Producing web pages
* HTML CSS DHTML XHTML A to Z of tags        Accessibility          Design

Character set recognition

Character set recognition defines which character sets Internet Explorer recognises in the HTTP header of HTTP replies, and which character set it recognises in the <meta> tag. It also specifies which built-in character set translation the character set maps to.

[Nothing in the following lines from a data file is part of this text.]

/-! ### setRate -/

@[simp] theorem setRate_cfg (r : Rate) : (setRate r s).cfg = s.cfg := rfl
@[simp] theorem setRate_phase (r : Rate) : (setRate r s).phase = s.phase := rfl
@[simp] theorem setRate_fb (r : Rate) : (setRate r s).fb = s.fb := rfl
@[simp] theorem setRate_rstOut (r : Rate) : (setRate r s).rstOut = s.rstOut := rfl
@[simp] theorem setRate_csOut (r : Rate) : (setRate r s).csOut = s.csOut := rfl
@[simp] theorem setRate_dcOut (r : Rate) : (setRate r s).dcOut = s.dcOut := rfl
@[simp] theorem setRate_rate (r : Rate) : (setRate r s).rate = r := rfl
@[simp] theorem setRate_fault (r : Rate) : (setRate r s).fault = s.fault := rfl
@[simp] theorem setRate_rPix (r : Rate) : (setRate r s).rPix = s.rPix := rfl
@[simp] theorem setRate_traceRev (r : Rate) : (setRate r s).traceRev = .rate r :: s.traceRev := rfl
@[simp] theorem setRate_req (r : Rate) : (setRate r s).req = s.req := rfl
@[simp] theorem setRate_script (r : Rate) : (setRate r s).script = s.script := rfl
@[simp] theorem setRate_wait (r : Rate) : (setRate r s).wait = s.wait := rfl
@[simp] theorem setRate_host (r : Rate) : (setRate r s).host = s.host := rfl
@[simp] theorem setRate_turns (r : Rate) : (setRate r s).turns = s.turns := rfl
@[simp] theorem setRate_xportReady (r : Rate) : (setRate r s).xportReady = s.xportReady := rfl
@[simp] theorem setRate_timerReady (r : Rate) : (setRate r s).timerReady = s.timerReady := rfl

/-! ### setPhase -/

@[simp] theorem setPhase_cfg (p : Phase) : (setPhase p s).cfg = s.cfg := rfl
@[simp] theorem setPhase_phase (p : Phase) : (setPhase p s).phase = p := rfl
@[simp] theorem setPhase_fb (p : Phase) : (setPhase p s).fb = s.fb := rfl
@[simp] theorem setPhase_rstOut (p : Phase) : (setPhase p s).rstOut = s.rstOut := rfl
@[simp] theorem setPhase_csOut (p : Phase) : (setPhase p s).csOut = s.csOut := rfl
@[simp] theorem setPhase_dcOut (p : Phase) : (setPhase p s).dcOut = s.dcOut := rfl
@[simp] theorem setPhase_rate (p : Phase) : (setPhase p s).rate = s.rate := rfl
@[simp] theorem setPhase_fault (p : Phase) : (setPhase p s).fault = s.fault := rfl
@[simp] theorem setPhase_rPix (p : Phase) : (setPhase p s).rPix = s.rPix := rfl
@[simp] theorem setPhase_traceRev (p : Phase) : (setPhase p s).traceRev = s.traceRev := rfl
@[simp] theorem setPhase_req (p : Phase) : (setPhase p s).req = s.req := rfl
@[simp] theorem setPhase_script (p : Phase) : (setPhase p s).script = s.script := rfl
@[simp] theorem setPhase_wait (p : Phase) : (setPhase p s).wait = s.wait := rfl
@[simp] theorem setPhase_host (p : Phase) : (setPhase p s).host = s.host := rfl
@[simp] theorem setPhase_turns (p : Phase) : (setPhase p s).turns = s.turns := rfl
@[simp] theorem setPhase_xportReady (p : Phase) : (setPhase p s).xportReady = s.xportReady := rfl
@[simp] theorem setPhase_timerReady (p : Phase) : (setPhase p s).timerReady = s.timerReady := rfl

/-! ### TRACE -/

@[simp] theorem emit_trace (e : Event) : (emit e s).trace = s.trace ++ [e] := by simp [State.trace]

end Sys2Proof.Machine
end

Table of base charsets, display names, and aliases

In the following table, the base character set is the basic translation built into IE3. Aliases lists all other character set IDs that are recognised and can be represented without translation, using the "base charset" translation method. This does not, in all cases, mean that alias and base character set represent the same character set; the alias character set can be a subset of the base character set. Base charset is not a recognised name unless repeated in the "aliases" column.

Base Character

Display Name

Aliases

1252

Western

us-ascii, iso8859-1, ascii, iso_8859-1, iso-8859-1, ANSI_X3.4-1968, iso-ir-6, ANSI_X3.4-1986, ISO_646.irv:1991, ISO646-US, us, IBM367, cp367, csASCII, latin1, iso_8859-1:1987, iso-ir-100, ibm819, cp819

28592

Central European (ISO)

iso8859-2, iso-8859-2, iso_8859-2, latin2, iso_8859-2:1987, iso-ir-101, l2, csISOLatin2

1250

Central European (Windows)

windows-1250, x-cp1250

1251

Cyrillic (Windows)

windows-1251, x-cp1251

1253

Greek (Windows)

windows-1253

1254

Turkish (Windows)

windows-1254

932

Shift-JIS

shift_jis, x-sjis, ms_Kanji, csShiftJIS

EUC-JP

EUC

Extended_UNIX_Code_Packed_Format_for_Japanese, csEUCPkdFmtJapanese, x-euc-jp

JIS

JIS

csISO2022JP, iso-2022-jp

1257

windows-1257

 

950

Traditional Chinese (BIG5)

big5, csbig5, x-x-big5

936

Simplified Chinese

GB_2312-80, iso-ir-58, chinese, csISO58GB231280, csGB2312, gb2312

20866

Cyrillic (KOI8-R)

csKOI8R, koi8-r

949

Korean

ks_c_5601, ks_c_5601-1987, korean, csKSC56011987

Correct Usage

The correct usage is as specified in RFC 1341. For example:

<meta http-equiv="Content-Type" content="text/html; 
charset=Windows-1251"> 

This should be in or before <head> but certainly before <body>.

Priority

The following list shows the priorities of character set declarations that Internet Explorer will use.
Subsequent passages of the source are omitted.